Keywords: Hypopituitarism, Hypoglycaemia, Glucose dysregulation, Translation initiation, Protein synthesis, EIF2S3
Research in context.
Evidence before this study
A non-consanguineous white European pedigree with three affected male patients, presented with severe recurrent hypoglycaemia, short stature with GH and TSH deficiencies, an unusual form of glucose dysregulation, and mild learning difficulties. This combination of phenotypes has, to date, not been reported in the literature.
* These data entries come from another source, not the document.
/-- One entry that waits for a place in a cluster's queue: a held tile, then the descriptor stage,
then an engine's requeued entry. -/
def State.refillOne (s : State) (c : Nat) : State :=
  if (s.cluster c).room = 0 then s else
  match (s.cluster c).heldOut with
  | q :: r => (s.modCluster c (fun k => { k with heldOut := r })).handEntry c q
  | [] =>
    match s.streams.findSome? (fun e =>
        (e.2.release.find? (fun q => s.tileCluster e.2 q.tile == some c)).map (fun q => (e.1, q))) with
    | some (n, q) => (s.modStream n (fun x => { x with release := x.release.erase q })).handEntry c q
    | none =>
      match (span (8 * c) 8).findSome? (fun e => (s.engine e).keep.map (fun q => (e, q))) with
      | some (e, q) => (s.modEngine e (fun g => { g with keep := none })).pushEntry c q
      | none => s

/-- Fill a cluster's queue from what waits for it. -/
def State.refill (s : State) (c : Nat) : State :=
  (List.range (s.cluster c).room).foldl (fun s _ => s.refillOne c) s

/-- The descriptor stage releases an entry to the cluster that R131 names (R180). -/
def State.releaseEntry (s : State) (n : Nat) (q : QEntry) : State :=
  match s.stream n with
  | none => s
  | some x =>
    match s.tileCluster x q.tile with
    | none => s.modStream n (fun x => { x with release := x.release ++ [q] })
    | some c =>
      if s.deadEnd c then s.failTile n q.tile stRETRY
      else (s.modStream n (fun x => { x with release := x.release ++ [q] })).refillOne c

/-! ### Hand-off of a completed tile -/

/-- The FP32 sums of a tile (R118, R120): values and saturated conversions. -/
def tileSums (a : Int) (t : Tile) : List Word32 × Nat :=
  let r := (List.range 4096).map (fun k =>
    if t.nf.contains k then (0x7FC00000#32, 0)
    else
      let (c, sat) := encodeElem (elemFmt 0) none (accVal a (tget 0 t.acc k))
      (BitVec.ofNat 32 c, b2n sat))
  (r.map (·.1), r.foldl (fun n x => n + x.2) 0)

/-- The exact values of `n` elements of a tile. -/
def tileVals (a : Int) (t : Tile) (n : Nat) : List Val :=
  (List.range n).map (fun k => if t.nf.contains k then .nan else accVal a (tget 0 t.acc k))

def wordBytes (l : List Word32) : Bytes := l.flatMap (fun w => toLe 4 w.toNat)

/-- The sums of a tile in a format (R120): FP32 takes the FP32 values `v`, others convert the exact
values once. -/
def sumsIn (a : Int) (t : Tile) (v : List Word32) (fmt n : Nat) (r : Rnd) (i : Nat) : Conv :=
  if fmt = 0 then ⟨wordBytes (v.take n), 0, 0, 0⟩ else encodeArray fmt r i (tileVals a t n)

/-- The kind of a completed tile's entry (R162, R180). -/
def Stream.entryKind (x : Stream) (t : Nat) : TileKind :=
  if x.desc.isLamb then
    match x.groupOf t with
    | some i => if ((x.groups)[i]?.map (·.skip)).getD false then .lamb2 else .lamb1
    | none => .lamb1
  else .fused
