/-- Complete a command that waited: the changes it made go to the partner first (R344). -/
def State.finishMirrored (s : State) (vi : Nat) (ms : List CtlMirror) (body : Bytes) : State :=
  let key : List CtlMirror := match (s.vi vi).cmd with
    | some b => if isCritical b.opcode then [.key vi (s.vi vi).key (s.vi vi).counter] else []
    | none => []
  ((ms ++ key).foldl (fun s m => s.sendMirror vi m) s).answerMirrored vi stOK body

/-- The VIs whose command of an opcode waits for an object. -/
def State.waitersOn (s : State) (opcode object : Nat) : List Nat :=
  (s.vis.filter (fun e => match e.2.cmd with
    | some b => b.opcode == opcode && b.object == object && b.ready.isNone
    | none => false)).map (·.1)

/-- Every command that waits for an object is answered OK with no body. -/
def State.finishWaiters (s : State) (opcode object : Nat) : State :=
  (s.waitersOn opcode object).foldl (fun s v => s.finishMirrored v [] []) s

/-- The VI whose command of an opcode waits for an object. -/
def State.waitsFor (s : State) (opcode object : Nat) : Option Nat :=
  (s.vis.find? (fun e => match e.2.cmd with
    | some b => b.opcode == opcode && b.object == object && b.ready.isNone
    | none => false)).map (·.1)

/-! ### The checks (R387) -/

/-- Who may issue a command (R400). For a command marked Own: whether the object that it names, if there is one, is the
issuer's, or of a VI that the issuing PF's complex serves; and the field that names it (R376). -/
inductive From where
  | any | pf | co | resetRight
  | own (may : Bool) (detail : Nat)
deriving DecidableEq, Repr

/-- Every VI may issue it, for its own objects. -/
def From.open_ (f : From) : Bool :=
  match f with
  | .any => true
  | .own _ _ => true
  | .pf => false
  | .co => false
  | .resetRight => false

/-- DETAIL of a refusal by check 3 (R376). -/
def From.detail (f : From) : Nat :=
  match f with
  | .own _ d => d
  | .any => 0
  | .pf => 0
  | .co => 0
  | .resetRight => 0

/-- An operand names a window of another VI, which a VI that is no PF may not (R376). -/
def State.foreignOp (s : State) (vi : Nat) (op : Operand) : Bool :=
  !isPf vi && (s.win op.window).kind != 0 && (s.win op.window).ownerVi != vi

/-- This package holds the coordinator lease of its pair (R350). -/
def State.isCoord (s : State) : Bool := s.pair.state != .unpaired && s.pair.co.hold

def State.permits (s : State) (vi : Nat) (f : From) : Bool :=
  match f with
  | .any => true
  | .pf => isPf vi
  | .co => isPf vi && s.isCoord
  | .resetRight => isPf vi || (isTenant vi && (s.vi vi).resetRight)
  | .own may _ => may

/-- What a command's own rules end in; `undone` when a wider reset has taken in the one it asks for (R429). -/
inductive CmdRes where
  | undone
  | done (status detail : Nat) (body : Bytes)
  | wait (object : Nat)
  | mirrored (ms : List CtlMirror) (body : Bytes)
deriving DecidableEq, Repr

def CmdRes.ok : CmdRes := .done stOK noField []
def CmdRes.bound (detail : Nat) : CmdRes := .done stBOUND detail []
def CmdRes.fail (status : Nat) : CmdRes := .done status noField []

/-- The first reserved field of a body with a bit that is not zero; entries are (offset, size, bits that
may be set). -/
def reservedHit (body : Bytes) (l : List (Nat × Nat × Nat)) : Option Nat :=
  (l.find? (fun e => (fld body e.1 e.2.1) &&& e.2.2 != fld body e.1 e.2.1)).map (fun e => 0x40 + e.1)

/-- Reserved bits of an operand entry (R147). -/
def opRsv (off : Nat) : List (Nat × Nat × Nat) :=
  [(off, 2, 0x3FF), (off + 2, 6, 2 ^ 42 - 1), (off + 8, 8, 2 ^ 43 - 1)]

/-- Check 1 (R386, R387). -/
def check1 (c : Cmd) (body : Bytes) (lenOk : Bool) (rsv : List (Nat × Nat × Nat)) : Option Nat :=
  if c.length.toNat > 4032 || !lenOk then some 0x08
  else if c.flags.toNat ≥ 4 then some 0x02
  else if c.vi.toNat ≥ 1024 then some 0x04
  else if c.rsv0c ≠ 0 then some 0x0C
  else if !isZero (slice c.rsv18 0 16) then some 0x18
  else reservedHit body rsv

/-- The body of LENGTH bytes. -/
def cmdBytes (c : Cmd) : Bytes := slice c.body 0 (min 4032 c.length.toNat)

/-- The keyed check verifies (R388). -/
def keyedOk (key : Bytes) (opcode : Nat) (c : Cmd) : Bool :=
  (hmac384 key ((cmdHeader opcode c).take 0x28 ++ cmdBytes c)).take 24 == slice c.check 0 24

/-- The command changes package-level state, so it waits for complex 0 (R19, R377): a PF or coordinator
command other than the reads of statistics, a command on the lease authority, or one on a table of which
complex 0 holds the master (R35, R51). -/
def changesPackage (opcode : Nat) (f : From) : Bool :=
  (!f.open_ && !([0x0603, 0x0704, 0x0705, 0x0802, 0x0804, 0x0807].contains opcode)) ||
    [0x0201, 0x0202, 0x0203, 0x0211, 0x0301, 0x0302, 0x0303].contains opcode

/-- Checks 6 and 7 of a command that passed the others, and its answer. -/
def State.runRules (s : State) (vi opcode : Nat) (c : Cmd) (keyed lease : Bool) (f : From)
    (prior : Word64 × Option (Bytes × Bytes)) (run : State → CmdRes × State) : State :=
  let key : List CtlMirror := if isCritical opcode then [.key vi (s.vi vi).key (s.vi vi).counter] else []
  let answer (s : State) (st det : Nat) (body : Bytes) : State :=
    if key.isEmpty || !s.mirrors then s.answerCmd vi opcode c keyed true st det body
    else
      let s := s.modVi vi (fun v => { v with cmd := some ⟨opcode, c, keyed, 0, none, prior⟩ })
      (key.foldl (fun s m => s.sendMirror vi m) s).answerMirrored vi st body
  if lease && !s.leaseRuns vi then answer s stLEASE_EXPIRED noField []
  else if changesPackage opcode f && complexOf vi == 1 && !s.complexUp 0 then answer s stRETRY noField []
  else
    match run (s.modVi vi (fun v => { v with cmd := some ⟨opcode, c, keyed, 0, none, prior⟩ })) with
    | (.done st det body, s) =>
      if isWait st then s.modVi vi (fun v => { v with cmd := v.cmd.map (fun b => { b with object := st }) })
      else answer s st det body
    | (.undone, s) => s.undoCmd vi
    | (.wait object, s) => s.modVi vi (fun v => { v with cmd := v.cmd.map (fun b => { b with object := object }) })
    | (.mirrored ms body, s) =>
      -- KEY_CHANGE has changed the key: the partner takes the new one
      let key : List CtlMirror := if isCritical opcode then [.key vi (s.vi vi).key (s.vi vi).counter] else []
      ((ms ++ key).foldl (fun s m => s.sendMirror vi m) s).answerMirrored vi stOK body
There were no publications linking these phenotypes in any online journal listed on Pubmed or elsewhere.
Added value of this study
Exome sequencing of the X-chromosome revealed a novel missense variant c.1294C > T in EIF2S3 (p.Pro432Ser), encoding a subunit of the eukaryotic translation initiation factor 2, eIF2γ, in all three male patients and in the heterozygous mothers. Mutations in EIF2S3 have been described in patients with MEHMO syndrome, characterized by severe intellectual disability, microcephaly, short stature, epilepsy and accompanying midline and facial abnormalities. The functional and expression data in our study show a moderate but significant eIF2γ impairment, which relates to the milder phenotype in our three male patients.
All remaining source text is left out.